Anthony S. Bryk

Anthony S. Bryk is the ninth president of The Carnegie Foundation for the Advancement of Teaching. He held the Spencer Chair in Organizational Studies in the School of Education and the Graduate School of Business at Stanford University from 2004 until assuming Carnegie's presidency in September 2008. He came to Stanford from the University of Chicago where he was the Marshall Field IV Professor of Urban Education in the sociology department, and where he helped found the Center for Urban School Improvement, which supports reform efforts in the Chicago Public Schools. He also created the Consortium on Chicago School Research, a federation of research groups that have produced a range of studies to advance and assess urban school reform. His current research and practice interests focus on the organizational redesign of schools and school systems and the integration of technology into schooling to enhance teaching and learning.

Dr. Bryk's work in issues related to school improvement and the coherence of schools as organizations is among the most studied in the field. He was kind enough to offer his thoughts in an interview.
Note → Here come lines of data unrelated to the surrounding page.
-- ==== Sys2Proof/Machine/Queues.lean ====
section
/-! DEFINITION. Queues (R339, R342, R348 to R350, R352 to R354): doorbells, residency, descriptors of every type but
FLUME and INTAKE, copy segments, and completion. -/

namespace Sys2Proof.Machine

/-! ## Descriptors (R350) -/

def dTag (d : BitVec 512) : Nat := bvFld d 16 16
def dCr (d : BitVec 512) : Bool := d.getLsbD 8
def dIrq (d : BitVec 512) : Bool := d.getLsbD 9
def dSig (d : BitVec 512) : Bool := d.getLsbD 10
def dSigAdd (d : BitVec 512) : Bool := d.getLsbD 11
def dRflush (d : BitVec 512) : Bool := d.getLsbD 12
def dFlag (d : BitVec 512) : Bool := d.getLsbD 13
def dHint (d : BitVec 512) : Nat := bvFld d 14 2
def dVid (d : BitVec 512) : Nat := bvFld d 32 32
def dSigValue (d : BitVec 512) : Word64 := BitVec.ofNat 64 (bvFld d 64 64)
def dCrAddr (d : BitVec 512) : Nat := bvFld d 128 64

/-- R508: DETAIL for an offending field whose lowest bit is `b`. -/
def badField (b : Nat) : Nat := 0x1000 + b

/-- Queue kinds, in the order of the type table (assumption 36). -/
def kindCopy : Nat := 0
def kindCompute : Nat := 1
def kindFlume : Nat := 2
def kindIntake : Nat := 3

/-- The first of some zero fields (lowest bit, width) that is not zero. -/
def nonZero (d : BitVec 512) (fs : List (Nat × Nat)) : Option Nat :=
  (fs.find? (fun f => decide (bvFld d f.1 f.2 ≠ 0))).map (fun f => f.1)

/-- R350: what is wrong with the common fields of a descriptor of a type, and with its zero fields. -/
def descBad (d : BitVec 512) (type : Nat) (kindOk : Bool) (compute copy : Bool) (zeros : List (Nat × Nat)) : Option Nat :=
  if bvFld d 0 8 ≠ type ∨ !kindOk then some (badField 0)
  else if dRflush d ∧ !compute then some (badField 12)
  else if dFlag d ∧ !copy then some (badField 13)
  else if dCr d ∧ dCrAddr d % 32 ≠ 0 then some (badField 128)
  else (nonZero d zeros).map badField

/-! ## A queue's progress -/

/-- R341, R342, R349: the queue may start its next descriptor. -/
def State.mayStart (s : State) (c q : Nat) : Bool :=
  let x := s.queue c q
  decide ((s.ctx c).st = .resident) && !(s.ctx c).expired && decide (x.st = .running) && x.work.isNone &&
  x.c != x.p && !(x.overrun == some x.c)

/-- The descriptor at C is in progress. -/
def State.setWork (s : State) (c q : Nat) (d : BitVec 512) (w : Work) : State :=
  s.modQueue c q (fun x => { x with held := some d, work := some w, stage := 0, failed := false })

/-- A fault of a descriptor (R350, R356): it completes with the fault, its queue stops at it. -/
def State.descFault (s : State) (c q : Nat) (d : BitVec 512) (code : Code) (detail address : Nat) : State :=
  let pos := (s.queue c q).c
  (s.setWork c q d (.done code.value detail 0)).takeFault c (some q) { faultOf code detail with
    queue := q, where' := pos.setWidth 64, address := BitVec.ofNat 64 address }

/-- A structure that cannot be read (R343, R350, R193). -/
def State.structFault (s : State) (c q : Nat) (d : BitVec 512) (field : Nat) : StructErr → State
  | .fabric => s.descFault c q d .descInvalid (badField field) 0
  | .page va => s.descFault c q d .translationFault 0 va
  | .poison va => s.descFault c q d .memUncorrectable 0 va

/-- A descriptor started: checked, then `f`. -/
def State.startDesc (s : State) (c q : Nat) (d : BitVec 512) (type : Nat) (kind : Option Nat) (zeros : List (Nat × Nat))
    (f : State → State) : State :=
  if s.mayStart c q then
    let ok := match kind with
      | some k => (s.queue c q).kind == k
      | none => true
    match descBad d type ok (kind == some kindCompute) (kind == some kindCopy) zeros with
    | some b => s.descFault c q d .descInvalid b 0
    | none => f s
  else s

/-- NOP (R350): completes at once. -/
def execDescNop (ctx queue : Nat) (desc : BitVec 512) (s : State) : Host.Outcome State Fault Refusal :=
  .next (s.startDesc ctx queue desc 0x00 none [(192, 320)] (fun s => s.setWork ctx queue desc (.done 0 0 0)))

/-- SET_STEP (R350): in queue order. -/
def execDescSetStep (ctx queue : Nat) (desc : BitVec 512) (s : State) : Host.Outcome State Fault Refusal :=
  .next (s.startDesc ctx queue desc 0x13 none [(256, 256)] (fun s =>
    ((s.modCtx ctx (fun x => { x with step := BitVec.ofNat 64 (bvFld desc 192 64) })).stepBoundary).setWork ctx queue desc (.done 0 0 0)))

/-! ## The completion record (R353) -/

/-- The 32 bytes of a completion record. -/
def recordBytes (status tag c q detail : Nat) (index : Word32) (result : Nat) (tick : Word64) : List Byte :=
  leBytes 32 (status % 2 ^ 16 + tag * 2 ^ 16 + c % 2 ^ 12 * 2 ^ 32 + q % 16 * 2 ^ 44 + detail % 2 ^ 16 * 2 ^ 48 +
    index.toNat * 2 ^ 64 + result % 2 ^ 64 * 2 ^ 128 + tick.toNat * 2 ^ 192)

/-- R349 step 2: the record of the descriptor at C, where it asks for one. -/
def State.writeRecord (s : State) (c q : Nat) (d : BitVec 512) (status detail result : Nat) : State :=
  if !dCr d ∨ dCrAddr d % 32 ≠ 0 then s
  else
    let r := recordBytes status (dTag d) c q detail (s.queue c q).c result s.tick
    match s.writeStruct c (dCrAddr d) r with
    | some s => s
    | none =>
      let fab := match (s.ctx c).translate (dCrAddr d) 1 with
        | some (.fabric ..) => true
        | _ => false
      let code := if fab then Code.descInvalid else Code.translationFault
      s.takeFault c (some q) { faultOf code (if fab then badField 128 else 0) with
        queue := q, where' := (s.queue c q).c.setWidth 64, address := BitVec.ofNat 64 (dCrAddr d) }

/-! ## WAIT, SIGNAL, ARRIVE (R350) -/

def State.placeDesc (s : State) (c q : Nat) : FaultRec :=
  { faultOf .syncDenied 0 with queue := q, where' := (s.queue c q).c.setWidth 64 }

/-- WAIT: stops the queue until the wait completes. -/
def execDescWait (ctx queue : Nat) (desc : BitVec 512) (s : State) : Host.Outcome State Fault Refusal :=
  .next (s.startDesc ctx queue desc 0x10 none [(288, 224)] (fun s =>
    let vid := bvFld desc 256 32
    match s.waitRef ctx vid with
    | .error r => (s.countWaitDenied ctx vid r).descFault ctx queue desc .syncDenied r vid
    | .ok (i, h) =>
      let w : Wait := { id := s.nextId, who := .queue ctx queue, ctx := ctx, index := i, handle := h, vid := vid
                        target := BitVec.ofNat 64 (bvFld desc 192 64), state := .moving, since := s.hal.ms }
      (s.fresh.modSync (fun y => { y with waits := y.waits ++ [w] })).setWork ctx queue desc (.wait w.id)))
Video Interview of Tony Bryk

January 14, 2011

Q: Many people think about education as what goes on between a teacher and  students inside the classroom. What led you to look more broadly at the school as the organizational unit?  How does the school environment affect what goes on in the classroom?Q: Your work and that of your colleagues describes differences between  a coherent and an incoherent school organization.  How much do we know about how a school can move from one to the other? Q: Could you please describe situations with which you are familiar when improvement efforts were less effective because of organizational shortcomings? Q: For some practitioners, it is hard to conceptualize what is meant by "data" when discussing schools (other than test scores). Will you help orient them? Can you describe a case in which data were used effectively? Q: When school organizations are seriously focused on issues of coherence and collective efficacy, is there still opportunity for innovation? Q: Can you describe a culture shift an individual teacher might experience if his or her school goes through "best-case-scenario" improvement? Q: How might a teacher experience the changes you describe in his or her work, particularly when engaging with colleagues? Q: If we were looking through the eyes of students, how is school coherence or incoherence experienced?Q: You have written that trust is an important element when considering school improvement efforts. Could you describe the work that led to this conclusion?
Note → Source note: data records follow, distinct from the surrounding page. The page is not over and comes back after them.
/-- A REQUEST ARRIVES (R245, R250, R251, R256, R258): checked, then applied in sequence order, once. -/
def State.arriveFab (s : State) (h : FabHead) (op : FabOp) : State :=
  if !s.mod.memTrained then s
  else if !(s.fab.partValid && s.fab.partition == h.part) && s.fab.revoked.elem h.part then s.discardFab op
  else if !s.fab.valid || !s.fab.partValid || s.fab.partition != h.part then s.emit (.answer h.src h.route h.seq (.reject .access))
  else
    let k := seqOf h op
    let next := tabGet s.fab.inSeq 0 k
    if h.seq < next then s
    else if h.seq = next ∧ !s.fabReady op then
      (if s.fab.early.any (fun e => seqOf e.head e.op == k && e.head.seq == h.seq) then s
       else s.modFab (fun f => { f with early := f.early ++ [⟨h, op⟩] })).fabFill op
    else if h.seq = next then State.drainEarly s.fab.early.length k (s.serveFab h op)
    else if s.fab.early.any (fun e => seqOf e.head e.op == k && e.head.seq == h.seq) then s
    else if 8192 ≤ s.fab.early.length then s.emit (.answer h.src h.route h.seq .refusedEarly)
    else s.modFab (fun f => { f with early := f.early ++ [⟨h, op⟩] })

/-- FABRIC_LOAD. -/
def execFabricLoad (h : FabHead) (offset len : Nat) (s : State) : Host.Outcome State Fault Refusal :=
  .next (s.arriveFab h (.load offset len))

/-- FABRIC_STORE. -/
def execFabricStore (h : FabHead) (offset : Nat) (data : List (Option Byte)) (s : State) : Host.Outcome State Fault Refusal :=
  .next (s.arriveFab h (.store offset data))

/-- FABRIC_ATOMIC. -/
def execFabricAtomic (h : FabHead) (offset : Nat) (op : AtomOp) (ty : AtomTy) (a b : Word64) (s : State) :
    Host.Outcome State Fault Refusal :=
  .next (s.arriveFab h (.atomic offset op ty [(0, a, b)]))

/-- REDUCTION_LINE. -/
def execReductionLine (h : FabHead) (offset index line : Nat) (data : List Byte) (s : State) : Host.Outcome State Fault Refusal :=
  .next (s.arriveFab h (.redLine offset index line data))

/-- CONTRIBUTION_CLOSE. -/
def execContributionClose (h : FabHead) (offset index : Nat) (count : Word32) (s : State) : Host.Outcome State Fault Refusal :=
  .next (s.arriveFab h (.close offset index count))

/-- MULTICAST_STORE (R260). -/
def execMulticastStore (h : FabHead) (group offset : Nat) (data : List (Option Byte)) (s : State) : Host.Outcome State Fault Refusal :=
  .next (s.arriveFab h (.multicast group offset data))

/-- FENCE_SIGNAL (R330). -/
def execFenceSignal (h : FabHead) (ctx handle : Nat) (add arrive : Bool) (value : Word64) (count : Nat) (s : State) :
    Host.Outcome State Fault Refusal :=
  .next (s.arriveFab h (.fence ctx handle add arrive value count))

/-! ## Answers at the source (R258, R251, R326) -/

/-- Requests that only their own answer completes: they return data or an outcome. -/
def FabOp.needsAnswer : FabOp → Bool
  | .load .. | .atomic .. | .fence .. => true
  | _ => false

/-- The old values of an atomic's lanes, as the answer carries them. -/
def oldValues (ty : AtomTy) (n : Nat) (d : List Byte) : List Word64 :=
  (List.range n).map (fun i => BitVec.ofNat 64 (leNat (sliceAt d (i * atomBytes ty) (atomBytes ty))))

/-- The stage an access reaches by its request's answer. -/
def AccOp.answered (op : AccOp) (body : AckBody) : AccStage :=
  match body, op with
  | .poison, _ => .poisoned
  | .data d, .load => .served d []
  | .data d, .atomic _ ty lanes => .served [] (oldValues ty lanes.length d)
  | _, .load | _, .atomic .. => .forwarded
  | _, _ => .acked

/-- The outcome a fence signal's answer carries. -/
def ackOut : AckBody → SyncOut
  | .regression r v => .regression r v
  | .denied r => .denied r
  | .doubleArrival => .double
  | _ => .applied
Partial list of  publications:

Organizing Schools for Improvement

Publication Author:   Anthony S. Bryk

In Phi Delta Kappan, Vol. 91, No. 7 (April 2010): pp. 23-30.

Abstract: How schools are organized and interact with the local community can dramatically alter the odds for improving student achievement. There are five essential supports for school improvement: a coherent instructional guidance system, the professional capacity of its faculty, strong parent-community-school ties, a student-centered learning climate, and leadership that drives change. A longitudinal study by the Consortium on Chicago School Research on more than 400 schools found that schools with strong indicators for these supports were much more likely to improve than were schools with weak indicators.
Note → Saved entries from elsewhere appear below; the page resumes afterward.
-- ==== Sys2Proof/Machine/Links.lean ====
section
/-! DEFINITION. Links: ports going down and training (R48, R249, R268, R298, R299), the path table (R257), lanes, the
chain ports and their culvert (R278 to R281, R285), and the job boundary (R400, R280). -/

namespace Sys2Proof.Machine

/-! ## The path table (R257, R268) -/

/-- R257 step 3: entry `b` of a new partition. -/
def uniformPath (b : Nat) : Nat × Nat := (b % 16, b / 16 % Config.planes)

/-- IN_PATH of every fabric port, as the table now names it (R486). -/
def State.markPath (s : State) : State :=
  (List.range 16).foldl (fun s p =>
    let named := (List.range 256).any (fun b => (tabGet s.fab.path (0, 0) b).1 == p)
    s.modPort p (fun x => { x with inPath := x.up && s.fab.partValid && named })) s

/-- R268: Halnor names a port that is up, where there is one, in place of one that is not; which one is free. -/
def State.liveEntry (s : State) (e : Nat × Nat) : Nat × Nat :=
  let ups := (List.range 16).filter (fun p => (s.port p).up)
  if (s.port e.1).up || ups.isEmpty then e else (ups.getD (Config.pick 4 s.freeCtr % ups.length) e.1, e.2)

/-- The path table rebuilt entry by entry, then without ports that are down. -/
def State.setPath (s : State) (f : Nat → Nat × Nat) : State :=
  let t : Tab (Nat × Nat) := (List.range 256).foldl (fun t b => tabSet t (0, 0) b (s.liveEntry (f b))) s.fab.path
  (s.drawn.modFab (fun x => { x with path := t })).markPath

def State.pathEntry (s : State) (b : Nat) : Nat × Nat := tabGet s.fab.path (0, 0) b

/-- PATH_TABLE_REWEIGHT (R257 step 4): with PATH_ADAPT 1 Halnor reassigns every entry from the measured delays; an
entry whose new port is down keeps its port. -/
def execPathTableReweight (delays : List Nat) (s : State) : Host.Outcome State Fault Refusal :=
  if s.fab.pathAdapt && s.fab.partValid then
    .next (s.setPath (fun b =>
      let p := Config.pathPort delays b % 16
      if (s.port p).up then (p, Config.pathPlane delays b) else s.pathEntry b))
  else .next s

/-! ## Ports going down (R48, R249, R268) -/

/-- R48: the sluice halves of a port are reset with its link. -/
def State.resetPortSluices (s : State) (p : Nat) : State :=
  { s with sluices := s.sluices.filter (fun e => !(e.1.kind == .port && (e.1.src == islandPort p || e.1.dst == islandPort p))) }

/-- A PORT GOES DOWN (R268): counted, out of the path table, its timed regions abort as for a lost partner; untimed
requests go on over the remaining ports, or wait. -/
def State.portDown (s : State) (p : Nat) : State :=
  if (s.port p).up then
    let s := s.modPort p (fun x => { x with up := false, inPath := false, downEvents := satAdd 32 x.downEvents 1 })
    let s := if p < 16 ∧ s.fab.partValid then s.setPath s.pathEntry else s
    ((s.resetPortSluices p).abortRegionOn p (faultOf .partnerLost 0)).emit .linkDown
  else s

/-- FABRIC_PORT_DOWN (R268). -/
def execFabricPortDown (port : Nat) (s : State) : Host.Outcome State Fault Refusal := .next (s.portDown port)

/-- LINK_SIGNAL_LOSS (R280): a culvert change or the loss of the partner takes the link down. -/
def execLinkSignalLoss (port : Nat) (s : State) : Host.Outcome State Fault Refusal := .next (s.portDown port)

/-- FRAME_RETRY (R249): repeat number `attempt` of a frame found in error; still in error after 16, it takes the port
down. -/
def execFrameRetry (port attempt : Nat) (s : State) : Host.Outcome State Fault Refusal :=
  if !(s.port port).up then .next s
  else if attempt ≤ 16 then .next (s.modPort port (fun x => { x with frameRetries := satAdd 48 x.frameRetries 1 }))
  else .next (s.portDown port)

/-- A region in progress uses the port. -/
def State.regionUses (s : State) (p : Nat) : Bool :=
  match s.timed.region with
  | some r => decide (r.portClass.getD p 0 ≠ 0)
  | none => false

/-- R249, R440: the lane moves to the spare and the port retrains; a second failing lane takes the port down until the module
is repaired. -/
def State.moveLane (s : State) (port : Nat) : State :=
  let s := s.modRepair (fun r => { r with laneWait := r.laneWait.filter (fun p => p != port) })
  if (s.port port).spare then
    (((s.modPort port (fun x => { x with broken := true })).record (9, port, 1, 0, 0)).logEntry .laneMove [port, 1]).portDown port
  else
    let s := s.modPort port (fun x => { x with spare := true, laneMoves := satAdd 32 x.laneMoves 1 })
    ((s.record (9, port, 0, 0, 0)).logEntry .laneMove [port, 0]).portDown port

/-- LANE_MOVE (R249, R400): on a port that a region uses it waits for the region's end unless the lane has failed. -/
def doLaneMove (port : Nat) (failed : Bool) (s : State) : State :=
  if 18 ≤ port then s
  else if s.regionUses port && !failed then s.modRepair (fun r => { r with laneWait := addNew r.laneWait port })
  else s.moveLane port

/-- The lane moves that waited, on ports that no region uses any more (R400); not during a reload (R402). -/
def State.moveLanes (s : State) : State :=
  if s.hal.reloading then s else s.repair.laneWait.foldl (fun s p => if s.regionUses p then s else s.moveLane p) s

def execLaneMove (port : Nat) (failed : Bool) (s : State) : Host.Outcome State Fault Refusal :=
  s.orDefer (.laneMove port failed) (doLaneMove port failed s)

/-! ## Training (R48, R254, R281, R296 to R299) -/

/-- R298: V from the largest round trip, and the class from V and FLOOR. -/
def visOf (rt : Nat) : Nat := (rt + 1) / 2 + 1
def classOf (chain : Bool) (v floor : Nat) : Nat := max (roundUp (v + (if chain then 4 else 0) + 6) 4) (roundUp floor 4)

/-- R298: both ends use the larger class; above 252 none is assigned. -/
def agreedClass (a b : Nat) : Nat := if 252 < max a b then 0 else max a b

/-- R296: the fit check of a class. -/
def fits (cls out in' : Nat) : Bool := decide (out + 2 ≤ cls) && decide (in' + 2 ≤ cls)

/-- The port after a training that succeeded: the class agreed (R298), or held or lost across a retraining while the
partition stands (R299); the reference domain compared (R297), the neighbour recorded (R254). -/
def Port.trained (x : Port) (chain part : Bool) (ref : Nat) (r : TrainResult) : Port :=
  let v := visOf r.rt
  let c := if part && decide (x.cls ≠ 0) then x.cls else agreedClass (classOf chain v x.floor) r.peerClass
  let ok := !part || fits c r.fitOut r.fitIn
  { x with
    up := true, trainFailed := false, peerId := r.peerId, peerRef := r.peerRef, vis := v
    cls := if ok then c else 0
    held := part && ok && decide (x.cls ≠ 0)
    unfit := !ok
    refOk := decide (r.peerRef ≠ 0) && r.peerRef == ref
    fitMaxOut := r.fitOut, fitMaxIn := r.fitIn }

/-- The port can carry a link: a chain port whose culvert is open, no lane beyond its spare failed (R249, R278). -/
def State.mayTrain (s : State) (p : Nat) : Bool :=
  s.mod.pg && !(s.port p).broken && (decide (p < 16) || s.mod.chainActive)

/-- PORT_TRAINING (R48): the link goes down and trains; across three or more closed culverts it fails (R281). -/
def execPortTraining (port : Nat) (r : TrainResult) (s : State) : Host.Outcome State Fault Refusal :=
  if 18 ≤ port then .next s
  else
    let s := s.portDown port
    if !s.mayTrain port || !r.ok || (decide (16 ≤ port) && decide (3 ≤ r.culverts)) then
      .next (s.modPort port (fun x => { x with trainFailed := true }))
    else
      let s := s.modPort port (fun x => x.trained (decide (16 ≤ port)) s.fab.partValid s.timed.refDomain r)
      let s := if port < 16 ∧ s.fab.partValid then
          s.setPath (fun b => if b % 16 = port then uniformPath b else s.pathEntry b) else s
      .next (s.emit .linkUp).pumpOut

/-! ## Chain ports (R278 to R281, R285) -/

def chainPort (downstream : Bool) : Nat := if downstream then 17 else 16

/-- R279: the culvert opens when both chain ports have trained against its loopback, ENABLE is 1 on both, and the compute
reset group is out of reset. -/
def State.openChain (s : State) : State :=
  if (s.port 16).loopback && (s.port 17).loopback && (s.port 16).enable && (s.port 17).enable && !s.mod.computeHeld then
    s.modMod (fun m => { m with chainActive := true })
  else s

/-- R279, R280: the culvert closes and both links go down. -/
def State.closeChain (s : State) : State :=
  if s.mod.chainActive then (s.chainLow.portDown 16).portDown 17 else s

/-- A context uses a chain port (R285): a valid slot on its route, or a region. -/
def State.chainUsed (s : State) (p : Nat) : Bool :=
  s.regionUses p ||
  s.ctxs.any (fun e => e.2.st != .free && e.2.slots.any (fun x =>
    slotValid x.2 && decide (slotKind x.2 ≤ 1) && slotRoute x.2 == p - 15))

/-- CHAIN_LOOPBACK_TRAINING (R279): both chain ports train against the closed culvert once compute is out of reset. -/
def execChainLoopbackTraining (s : State) : Host.Outcome State Fault Refusal :=
  if s.mod.computeHeld || s.mod.chainActive || !s.mod.pg then .next s
  else
    let s := s.modPort 16 (fun x => { x with loopback := true })
    .next (s.modPort 17 (fun x => { x with loopback := true })).openChain

/-- CHAIN_ENABLE_WRITE (R279, R280, R285): 1 opens the culvert once allowed, at a job boundary while contexts live; 0
closes it at the next job boundary, or at once if no context uses the port. -/
def doChainEnableWrite (downstream enable : Bool) (s : State) : State :=
  let s := s.modPort (chainPort downstream) (fun x => { x with enable := enable })
  if enable then (if s.liveCtxs.isEmpty then s.openChain else s)
  else if s.chainUsed (chainPort downstream) then s else s.closeChain
def execChainEnableWrite (downstream enable : Bool) (s : State) : Host.Outcome State Fault Refusal :=
  .next (doChainEnableWrite downstream enable s)

/-- RETRAIN (R285, R48): the chain link goes down to train again. -/
def doRetrain (downstream : Bool) (s : State) : State := s.portDown (chainPort downstream)
def execRetrain (downstream : Bool) (s : State) : Host.Outcome State Fault Refusal :=
  .next (doRetrain downstream s)

/-! ## The job boundary (R400, R280, R440, R391, R395) -/

/-- R380: the partner of a logical tile. -/
def partnerTile (t : Nat) : Nat := (t / 48 + 24) % 48 * 48 + t % 48

/-- R391, R395: a report of host software: a suspicion resolved by matching replays is counted and logged with both tiles of
its unit, a mismatch of a verification is logged. -/
def State.hostReport (s : State) (r : Config.HostReport) : State :=
  if r.matched then
    (s.modHal (fun h => { h with seepAlarms := satAdd 32 h.seepAlarms 1 })).logEntry .alarm [r.step, r.tile, partnerTile r.tile]
  else s.logEntry .mismatch [r.step, r.tier]

/-- JOB_BOUNDARY: waiting channel replacements and tile retirements are carried out and recorded, and the culvert opens
or closes as asked. What host software has reported of replays since the last boundary, which no command carries, is taken
in (DESIGN CHOICE, assumption 138). -/
def doJobBoundary (s : State) : State :=
  let s := (Config.hostReports s.freeCtr).foldl State.hostReport s.drawn
  let s := s.moveLanes
  let due := (s.hal.memErrors.map (fun e => s.channelOf (e.sector / 4))).filter s.channelDue
  let s := (s.repair.waiting ++ due).dedup.foldl State.replaceChannel s
  let s := s.repair.toRetire.foldl State.retireTile s
  let s := if s.repair.unrecorded = [] || !s.sec.recordOk then s else s.writeBank false
  if (s.port 16).enable && (s.port 17).enable then s.openChain else s.closeChain
def execJobBoundary (s : State) : Host.Outcome State Fault Refusal := s.orDefer .jobBoundary (doJobBoundary s)

end Sys2Proof.Machine
end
Organizing Schools for Improvement: Lessons from Chicago

Publisher: The University of Chicago Press

Authors: Anthony S. Bryk, Penny Bender Sebring, Elaine Allensworth, Stuart Luppescu, and John Q. Easton

Abstract: In 1988, the Chicago public school system decentralized, granting parents and communities significant resources and authority to reform their schools in dramatic ways. To track the effects of this bold experiment, the authors of Organizing Schools for Improvement collected a wealth of data on elementary schools in Chicago. Over a seven-year period they identified one hundred elementary schools that had substantially improved—and one hundred that had not. What did the successful schools do to accelerate student learning?

The authors of this illuminating book identify a comprehensive set of practices and conditions that were key factors for improvement, including school leadership, the professional capacity of the faculty and staff, and a student-centered learning climate. In addition, they analyze the impact of social dynamics, including crime, critically examining the inextricable link between schools and their communities. Putting their data onto a more human scale, they also chronicle the stories of two neighboring schools with very different trajectories. The lessons gleaned from this groundbreaking study will be invaluable for anyone involved with urban education.